Senior Judge of the United States Customs Court
- In office March 31, 1965 – February 12, 1975

Judge of the United States Customs Court
- In office February 22, 1943 – March 31, 1965
- Appointed by: Franklin D. Roosevelt
- Preceded by: Frederick W. Dallinger
- Succeeded by: Frederick Landis Jr.

Personal details
- Born: Charles Drummond Lawrence August 5, 1878 North Yarmouth, Maine, U.S.
- Died: February 12, 1975 (aged 96) New York City, New York, U.S.
- Spouse: Lucy Baldwin Borst (m. 1905)
- Education: New York Law School (LL.B.) New York University School of Law (LL.M.)

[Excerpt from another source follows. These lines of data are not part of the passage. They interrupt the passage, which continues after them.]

/-- Ready is what IDLE and TICK are admitted from, in an admitted configuration (40_operations.md R100). -/
theorem ready_iff_admitsAll (s : State) : s.ready ↔ s.cfg.admitted = true ∧ s.admitsAll = true := by
  simp [State.ready, State.admitsAll]

/-- In an admitted configuration an operation goes on or is refused for its state: a ready state refuses nothing, and
any other refuses IDLE and TICK but not RESET (40_operations.md R100, R101). -/
theorem exec_outcome_of_admitted (i : Instr) (s : State) (hc : s.cfg.admitted = true) :
    (∃ t, exec i s = .next t) ∨ exec i s = .refused .illegalState := by
  cases hall : s.admitsAll with
  | true => exact .inl (ready_exec s ((ready_iff_admitsAll s).mpr ⟨hc, hall⟩) i)
  | false =>
    obtain ⟨hidle, htick⟩ := exec_idle_tick_notAdmitted s hc hall
    cases i with
    | idle => exact .inr hidle
    | tick => exact .inr htick
    | reset p => exact .inl ⟨_, exec_reset p s hc⟩

/-- In an illegal configuration every step is refused (00_scope.md R8; log 11). -/
theorem step_illegalConfig (s : State) (hc : s.cfg.admitted = false) : step s = .refused .illegalConfig :=
  exec_illegalConfig _ _ (by rwa [advancePins_cfg])

/-- In an admitted configuration a step goes on or is refused for its state. -/
theorem step_outcome_of_admitted (s : State) (hc : s.cfg.admitted = true) :
    (∃ t, step s = .next t) ∨ step s = .refused .illegalState :=
  exec_outcome_of_admitted _ _ (by rwa [advancePins_cfg])

/-- An instance of an admitted configuration starts in its power-on state (00_scope.md R14). -/
theorem buildInstance_of_admitted (c : Config) (contents : State) (hc : c.admitted = true) :
    buildInstance c contents = .next (State.powerOn c contents) := if_pos hc

/-- No instance of an illegal configuration is built (00_scope.md R8). -/
theorem buildInstance_illegalConfig (c : Config) (contents : State) (hc : c.admitted = false) :
    buildInstance c contents = .refused .illegalConfig := if_neg (Bool.eq_false_iff.mp hc)

/-- Settles O13: only an illegal configuration is refused as one, at a step as at the building of an instance. -/
theorem outcomesAreNextOrTheTwoRefusals : Obligations.OutcomesAreNextOrTheTwoRefusals := by
  refine ⟨fun s => ?_, fun c contents => ?_⟩
  · cases hc : s.cfg.admitted with
    | true => exact (step_outcome_of_admitted s hc).imp_right .inl
    | false => exact .inr (.inr ⟨rfl, step_illegalConfig s hc⟩)
  · cases hc : c.admitted with
    | true => exact .inl ⟨rfl, buildInstance_of_admitted c contents hc⟩
    | false => exact .inr ⟨rfl, buildInstance_illegalConfig c contents hc⟩

end Sys2Proof.Machine
end

section
/-! PROOFS. Reset and hazards: a RESET forgets every operation before it, so a held reset depends on its last index, a
mid-session RESET restarts the heartbeat and power-on contents have no effect; a session keeps its preset index; every
edge whose word has `tick` and not `rst` is one TICK (70_reset_and_hazards.md R230 to R232, R240, R242). -/

namespace Sys2Proof.Machine

/-! ### Runs that go on -/

/-- A run that goes on goes on at its first operation and from there. -/
theorem runOps_cons_eq_next (i : Instr) (rest : List Instr) (s t : State) :
    runOps (i :: rest) s = .next t ↔ ∃ u, exec i s = .next u ∧ runOps rest u = .next t := by
  cases hexec : exec i s with
  | next u => simp [runOps_cons_next i rest s u hexec]
  | fault f => exact absurd hexec (exec_not_fault i s f)
  | refused r => simp [runOps_cons_refused i rest s r hexec]

/-- Every run of operations from a ready state goes on (40_operations.md R100). -/
theorem ready_runOps (ops : List Instr) (s : State) (hs : s.ready) : ∃ t, runOps ops s = .next t := by
  induction ops generalizing s with
  | nil => exact ⟨s, rfl⟩
  | cons i rest ih =>
    obtain ⟨u, hexec⟩ := ready_exec s hs i
    rw [runOps_cons_next i rest s u hexec]
    exact ih u (exec_next_ready i s u hexec)

/-- A run writes neither the configuration nor what the host drives (10_state.md R22). -/
theorem runOps_keeps_cfg_and_inputs (ops : List Instr) (s t : State) (h : runOps ops s = .next t) :
    t.cfg = s.cfg ∧ t.pins = s.pins ∧ t.stimulus = s.stimulus := by
  induction ops generalizing s with
  | nil => cases h; exact ⟨rfl, rfl, rfl⟩
  | cons i rest ih =>
    obtain ⟨u, hexec, hrest⟩ := (runOps_cons_eq_next i rest s t).mp h
    obtain ⟨hcfg, hpins, hstimulus⟩ := exec_keeps_cfg_and_inputs i s u hexec
    obtain ⟨hcfg', hpins', hstimulus'⟩ := ih u hrest
    exact ⟨hcfg'.trans hcfg, hpins'.trans hpins, hstimulus'.trans hstimulus⟩

/-- Without RESET the preset index stays (70_reset_and_hazards.md R237). -/
theorem runOps_session_psel (ops : List Instr) (s t : State) (h : runOps ops s = .next t)
    (hops : sessionOps ops = true) : t.psel = s.psel := by
  induction ops generalizing s with
  | nil => cases h; rfl
  | cons i rest ih =>
    obtain ⟨u, hexec, hrest⟩ := (runOps_cons_eq_next i rest s t).mp h
    obtain ⟨hi, hsession⟩ := (sessionOps_cons i rest).mp hops
    have hnoReset : ∀ p, i ≠ .reset p := by rcases hi with rfl | rfl <;> exact nofun
    obtain ⟨-, -, -, -, hframe⟩ := onlyTheNamedOperationsWriteARegister i s u hexec
    obtain ⟨-, hpsel, -⟩ := hframe hnoReset
    exact (ih u hrest hsession).trans hpsel

/-! ### A RESET forgets what was before it (70_reset_and_hazards.md R231, R242) -/

/-- RESET reads its index, the configuration and nothing else; it leaves what the host drives (40_operations.md
R101). -/
theorem resetEffect_congr (p : Byte) (s u : State) (hcfg : s.cfg = u.cfg) (hpins : s.pins = u.pins)
    (hstimulus : s.stimulus = u.stimulus) : resetEffect p s = resetEffect p u := by
  simp only [resetEffect, hcfg, hpins, hstimulus]

/-- A RESET after a run that goes on, and all that follows it, are as if the run had not been. -/
theorem runOps_append_reset (before after : List Instr) (p : Byte) (s u : State) (hc : s.cfg.admitted = true)
    (h : runOps before s = .next u) : runOps (before ++ .reset p :: after) s = runOps (.reset p :: after) s := by
  obtain ⟨hcfg, hpins, hstimulus⟩ := runOps_keeps_cfg_and_inputs before s u h
  have hu : u.cfg.admitted = true := hcfg ▸ hc
  rw [runOps_append before _ s u h, runOps_cons_next _ after u _ (exec_reset p u hu),
    runOps_cons_next _ after s _ (exec_reset p s hc), resetEffect_congr p u s hcfg hpins hstimulus]

/-- Every run that starts with a RESET goes on, in an admitted configuration (40_operations.md R101). -/
theorem runOps_reset_cons (q : Byte) (ops : List Instr) (s : State) (hc : s.cfg.admitted = true) :
    ∃ t, runOps (.reset q :: ops) s = .next t := by
  have hexec := exec_reset q s hc
  rw [runOps_cons_next _ ops s _ hexec]
  exact ready_runOps ops _ (exec_next_ready _ s _ hexec)

/-- A held reset goes on at each of its edges. -/
theorem runOps_resets (held : List Byte) (s : State) (hc : s.cfg.admitted = true) :
    ∃ t, runOps (held.map Instr.reset) s = .next t := by
  cases held with
  | nil => exact ⟨s, rfl⟩
  | cons q rest => exact runOps_reset_cons q (rest.map Instr.reset) s hc

/-- RESET is a run of one edge. -/
theorem runOps_single_reset (p : Byte) (s : State) (hc : s.cfg.admitted = true) :
    runOps [.reset p] s = .next (resetEffect p s) :=
  runOps_cons_next _ [] s _ (exec_reset p s hc)

/-- After each edge of a held reset the three ports are 0. -/
theorem portTrace_resets (held : List Byte) (s : State) (hc : s.cfg.admitted = true) :
    portTrace (held.map Instr.reset) s = List.replicate held.length (some ⟨0, false, false⟩) := by
  induction held generalizing s with
  | nil => rfl
  | cons q rest ih =>
    have hports : (resetEffect q s).observe = some ⟨0, false, false⟩ := rfl
    have htail := ih (resetEffect q s) hc
    rw [portTrace] at htail ⊢
    rw [List.map_cons, statesAlong_cons_next _ _ s _ (exec_reset q s hc), List.map_cons, hports, htail,
      List.length_cons, List.replicate_succ]

/-- Settles O16: the last RESET forgets the held ones, and each of them clears the ports. -/
theorem heldResetDependsOnTheLastIndex : Obligations.HeldResetDependsOnTheLastIndex := by
  intro s held p hc
  obtain ⟨u, hheld⟩ := runOps_resets held s hc
  have hedges : held.map Instr.reset ++ [.reset p] = (held ++ [p]).map Instr.reset := by simp
  refine ⟨resetEffect p s, exec_reset p s hc, ?_, ?_⟩
  · rw [runOps_append_reset _ [] p s u hc hheld, runOps_single_reset p s hc]
  · rw [hedges, portTrace_resets (held ++ [p]) s hc, List.length_append, List.length_singleton]

/-- Settles O17: a session after a RESET goes on, so the next RESET forgets it. -/
theorem midSessionResetRestarts : Obligations.MidSessionResetRestarts := by
  intro s q p before hc _
  obtain ⟨u, hbefore⟩ := runOps_reset_cons q before s hc
  refine ⟨⟨resetEffect p s, ?_, rfl, rfl, rfl, rfl, rfl⟩, fun after => ?_⟩
  · rw [runOps_append_reset _ [] p s u hc hbefore, runOps_single_reset p s hc]
  · exact runOps_append_reset _ after p s u hc hbefore

/-! ### Power-on and a session by the host's contract (70_reset_and_hazards.md R230, R232) -/

/-- RESET of the power-on state does not depend on the registers' contents (10_state.md R39). -/
theorem exec_reset_powerOn (p : Byte) (c : Config) (contents other : State) (hc : c.admitted = true)
    (hpins : other.pins = contents.pins) (hstimulus : other.stimulus = contents.stimulus) :
    exec (.reset p) (State.powerOn c other) = .next (resetEffect p (State.powerOn c contents)) := by
  rw [← resetEffect_congr p (State.powerOn c other) (State.powerOn c contents) rfl hpins hstimulus]
  exact exec_reset p (State.powerOn c other) hc

/-- Settles O18: the power-on state is unreset, and RESET reads none of its registers. -/
theorem powerOnAdmitsOnlyReset : Obligations.PowerOnAdmitsOnlyReset := by
  intro c contents hc
  obtain ⟨hidle, htick⟩ := exec_idle_tick_notAdmitted (State.powerOn c contents) hc (admitsAll_of_unreset _ rfl)
  refine ⟨hidle, htick, rfl, fun p => ?_⟩
  have hinv : (resetEffect p (State.powerOn c contents)).inv = true := resetEffect_inv p (State.powerOn c contents) hc
  exact ⟨_, exec_reset_powerOn p c contents contents hc rfl rfl, rfl, rfl, rfl, rfl, rfl, rfl, rfl, rfl, rfl, rfl, hinv,
    fun other => exec_reset_powerOn p c contents other hc⟩

/-- An index in range is latched as it is (40_operations.md R101). -/
theorem resolvePreset_of_lt (c : Config) (p : Byte) (h : p.toNat < c.presetCount) : resolvePreset c p = p := if_pos h

/-- From any state a host session goes on and ends ready: its last RESET edge forgets the earlier ones and latches the
index, which the session keeps. -/
theorem runOps_hostSession (s : State) (p : Byte) (ops : List Instr) (hc : s.cfg.admitted = true)
    (h : HostSession s.cfg p ops) : ∃ t, runOps ops s = .next t ∧ t.psel = p ∧ t.ready := by
  obtain ⟨hp, held, session, rfl, hsession⟩ := h
  have hexec : exec (.reset p) s = .next (resetEffect p s) := exec_reset p s hc
  have hready : (resetEffect p s).ready := exec_next_ready _ s _ hexec
  obtain ⟨u, hheld⟩ := runOps_resets held s hc
  obtain ⟨t, hrun⟩ := ready_runOps session (resetEffect p s) hready
  refine ⟨t, ?_, ?_, runOps_next_ready session _ t hready hrun⟩
  · rw [runOps_append_reset _ session p s u hc hheld, runOps_cons_next _ session s _ hexec, hrun]
  · exact (runOps_session_psel session _ t hrun hsession).trans (resolvePreset_of_lt s.cfg p hp)

/-- Settles O36: a host session from the power-on state. -/
theorem hostSessionKeepsItsPreset : Obligations.HostSessionKeepsItsPreset := by
  intro c contents p ops hc hsession
  obtain ⟨t, hrun, hpsel, -, hlife, hinv⟩ := runOps_hostSession (State.powerOn c contents) p ops hc hsession
  exact ⟨t, hrun, hpsel, hlife, hinv⟩

/-! ### Tick counting (70_reset_and_hazards.md R240) -/

/-- Without `rst` a word is a TICK or an IDLE by its `tick` (30_encoding.md R73). -/
theorem decodeControl_of_not_rst (cw : ControlWord) (h : cw.getLsbD 1 = false) :
    decodeControl cw = if cw.getLsbD 0 then .tick else .idle := by
  have hrst : rstField cw = false := h
  rw [decodeControl, hrst]
  rfl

= Charles Drummond Lawrence =

American judge (1878-1975)

Charles Drummond Lawrence (August 5, 1878 – February 12, 1975) was a judge of the United States Customs Court.

==Education and career==

Born on August 5, 1878, in North Yarmouth, Maine, Lawrence received a Bachelor of Laws in 1902 from New York Law School. He received a Master of Laws in 1905 from New York University School of Law. Lawrence served as a law clerk to the United States Board of General Appraisers from 1899 to 1903. He served as assistant counsel for the United States Department of the Treasury in New York City, New York from 1903 to 1907. He served as assistant solicitor of customs for the United States Customs Bureau in New York City from 1907 to 1910. He served as special attorney of the Customs Division of the United States Department of Justice in New York City from 1910 to 1925. He served as assistant attorney general for customs of the Customs Division of the Justice Department in New York City from 1925 to 1934. He served as special assistant to the attorney general for the Customs Division of the Justice Department in New York City from 1934 to 1943.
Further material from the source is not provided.